◆ What this task involves ◆
Filter the data below, keeping only lines that contain "omega".

==========

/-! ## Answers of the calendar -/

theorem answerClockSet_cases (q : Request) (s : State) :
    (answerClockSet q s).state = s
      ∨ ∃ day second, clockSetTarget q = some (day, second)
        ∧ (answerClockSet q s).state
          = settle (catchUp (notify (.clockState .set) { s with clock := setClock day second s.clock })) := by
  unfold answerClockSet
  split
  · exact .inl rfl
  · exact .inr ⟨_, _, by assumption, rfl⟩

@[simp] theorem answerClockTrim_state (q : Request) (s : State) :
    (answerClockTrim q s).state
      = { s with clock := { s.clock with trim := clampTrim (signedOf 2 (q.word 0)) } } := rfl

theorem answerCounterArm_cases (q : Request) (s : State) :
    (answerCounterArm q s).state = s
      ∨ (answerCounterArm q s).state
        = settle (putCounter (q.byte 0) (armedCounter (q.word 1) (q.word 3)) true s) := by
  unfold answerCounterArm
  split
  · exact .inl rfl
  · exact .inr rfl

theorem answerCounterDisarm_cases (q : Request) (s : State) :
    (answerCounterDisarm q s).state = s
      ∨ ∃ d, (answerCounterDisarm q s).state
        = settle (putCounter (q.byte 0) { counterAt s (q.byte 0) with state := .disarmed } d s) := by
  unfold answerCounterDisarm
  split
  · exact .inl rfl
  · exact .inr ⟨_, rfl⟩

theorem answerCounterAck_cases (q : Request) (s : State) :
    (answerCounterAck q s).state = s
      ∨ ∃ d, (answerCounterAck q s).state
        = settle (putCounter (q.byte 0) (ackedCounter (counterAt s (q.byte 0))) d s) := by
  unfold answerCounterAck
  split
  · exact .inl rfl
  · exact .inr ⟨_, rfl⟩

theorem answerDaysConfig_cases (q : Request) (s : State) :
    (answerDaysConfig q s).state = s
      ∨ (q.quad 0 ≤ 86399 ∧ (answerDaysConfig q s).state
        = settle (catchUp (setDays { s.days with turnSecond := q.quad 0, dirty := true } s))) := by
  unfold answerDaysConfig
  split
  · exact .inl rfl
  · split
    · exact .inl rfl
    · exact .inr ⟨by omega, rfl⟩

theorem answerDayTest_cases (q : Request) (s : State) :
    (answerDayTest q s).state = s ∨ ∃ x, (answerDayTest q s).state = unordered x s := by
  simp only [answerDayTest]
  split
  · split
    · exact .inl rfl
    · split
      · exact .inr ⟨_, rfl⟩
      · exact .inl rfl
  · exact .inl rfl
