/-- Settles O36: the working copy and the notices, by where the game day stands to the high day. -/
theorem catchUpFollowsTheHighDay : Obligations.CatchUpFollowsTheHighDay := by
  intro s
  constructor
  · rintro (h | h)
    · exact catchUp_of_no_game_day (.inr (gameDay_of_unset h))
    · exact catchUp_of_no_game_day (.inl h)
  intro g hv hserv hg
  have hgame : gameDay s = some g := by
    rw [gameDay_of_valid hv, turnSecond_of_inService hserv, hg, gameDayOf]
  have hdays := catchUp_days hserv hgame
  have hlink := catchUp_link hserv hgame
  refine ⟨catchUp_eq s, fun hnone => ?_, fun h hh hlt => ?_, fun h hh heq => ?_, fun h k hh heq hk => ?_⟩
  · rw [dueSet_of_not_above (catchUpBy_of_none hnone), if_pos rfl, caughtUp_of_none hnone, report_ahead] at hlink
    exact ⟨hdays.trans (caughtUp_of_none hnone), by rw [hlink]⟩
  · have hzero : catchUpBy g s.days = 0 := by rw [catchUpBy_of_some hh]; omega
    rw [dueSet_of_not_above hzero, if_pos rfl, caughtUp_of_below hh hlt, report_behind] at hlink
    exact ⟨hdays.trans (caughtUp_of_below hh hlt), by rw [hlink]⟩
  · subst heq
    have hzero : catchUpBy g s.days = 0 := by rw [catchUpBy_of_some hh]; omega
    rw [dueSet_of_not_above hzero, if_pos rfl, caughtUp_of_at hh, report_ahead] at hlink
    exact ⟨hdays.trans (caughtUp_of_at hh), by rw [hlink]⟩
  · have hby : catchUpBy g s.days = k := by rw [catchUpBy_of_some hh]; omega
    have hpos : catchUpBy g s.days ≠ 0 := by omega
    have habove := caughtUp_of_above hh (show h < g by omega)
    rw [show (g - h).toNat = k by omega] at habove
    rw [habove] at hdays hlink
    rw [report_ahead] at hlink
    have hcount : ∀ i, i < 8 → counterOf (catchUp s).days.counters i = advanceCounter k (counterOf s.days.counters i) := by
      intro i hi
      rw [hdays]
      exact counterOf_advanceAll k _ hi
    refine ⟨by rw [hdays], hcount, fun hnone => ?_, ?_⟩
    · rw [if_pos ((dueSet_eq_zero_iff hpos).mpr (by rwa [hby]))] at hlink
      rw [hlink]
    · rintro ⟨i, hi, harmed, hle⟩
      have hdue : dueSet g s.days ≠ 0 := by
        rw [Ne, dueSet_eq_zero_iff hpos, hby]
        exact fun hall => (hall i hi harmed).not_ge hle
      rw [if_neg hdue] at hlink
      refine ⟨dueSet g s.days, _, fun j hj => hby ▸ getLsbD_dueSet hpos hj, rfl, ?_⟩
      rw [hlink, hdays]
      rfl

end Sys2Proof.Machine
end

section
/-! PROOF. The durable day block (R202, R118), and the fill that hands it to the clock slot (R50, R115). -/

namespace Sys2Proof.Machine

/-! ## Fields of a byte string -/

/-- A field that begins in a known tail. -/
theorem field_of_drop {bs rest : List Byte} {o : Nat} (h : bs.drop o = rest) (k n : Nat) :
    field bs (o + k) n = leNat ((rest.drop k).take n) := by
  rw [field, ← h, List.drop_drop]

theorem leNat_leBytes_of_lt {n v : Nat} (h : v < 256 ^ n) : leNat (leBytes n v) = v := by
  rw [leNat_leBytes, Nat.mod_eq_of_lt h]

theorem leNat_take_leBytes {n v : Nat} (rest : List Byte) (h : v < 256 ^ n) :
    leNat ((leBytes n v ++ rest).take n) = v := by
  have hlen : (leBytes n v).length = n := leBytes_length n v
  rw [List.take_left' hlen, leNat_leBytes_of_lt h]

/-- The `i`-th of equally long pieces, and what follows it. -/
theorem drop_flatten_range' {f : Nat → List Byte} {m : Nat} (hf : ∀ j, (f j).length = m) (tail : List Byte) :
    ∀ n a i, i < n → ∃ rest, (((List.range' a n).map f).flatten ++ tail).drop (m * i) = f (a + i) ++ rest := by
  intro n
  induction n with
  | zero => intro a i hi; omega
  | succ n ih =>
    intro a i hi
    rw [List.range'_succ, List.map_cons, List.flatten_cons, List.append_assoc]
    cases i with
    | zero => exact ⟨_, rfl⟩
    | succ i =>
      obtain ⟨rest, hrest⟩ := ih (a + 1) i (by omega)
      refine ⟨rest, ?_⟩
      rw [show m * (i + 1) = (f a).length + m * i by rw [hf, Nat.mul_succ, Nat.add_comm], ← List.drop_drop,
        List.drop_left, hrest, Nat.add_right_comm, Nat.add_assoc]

==========

◆ Exercise response ◆
    · exact .inr ⟨by omega, rfl⟩
  · have hzero : catchUpBy g s.days = 0 := by rw [catchUpBy_of_some hh]; omega
    have hzero : catchUpBy g s.days = 0 := by rw [catchUpBy_of_some hh]; omega
  · have hby : catchUpBy g s.days = k := by rw [catchUpBy_of_some hh]; omega
    have hpos : catchUpBy g s.days ≠ 0 := by omega
    have habove := caughtUp_of_above hh (show h < g by omega)
    rw [show (g - h).toNat = k by omega] at habove
  | zero => intro a i hi; omega
      obtain ⟨rest, hrest⟩ := ih (a + 1) i (by omega)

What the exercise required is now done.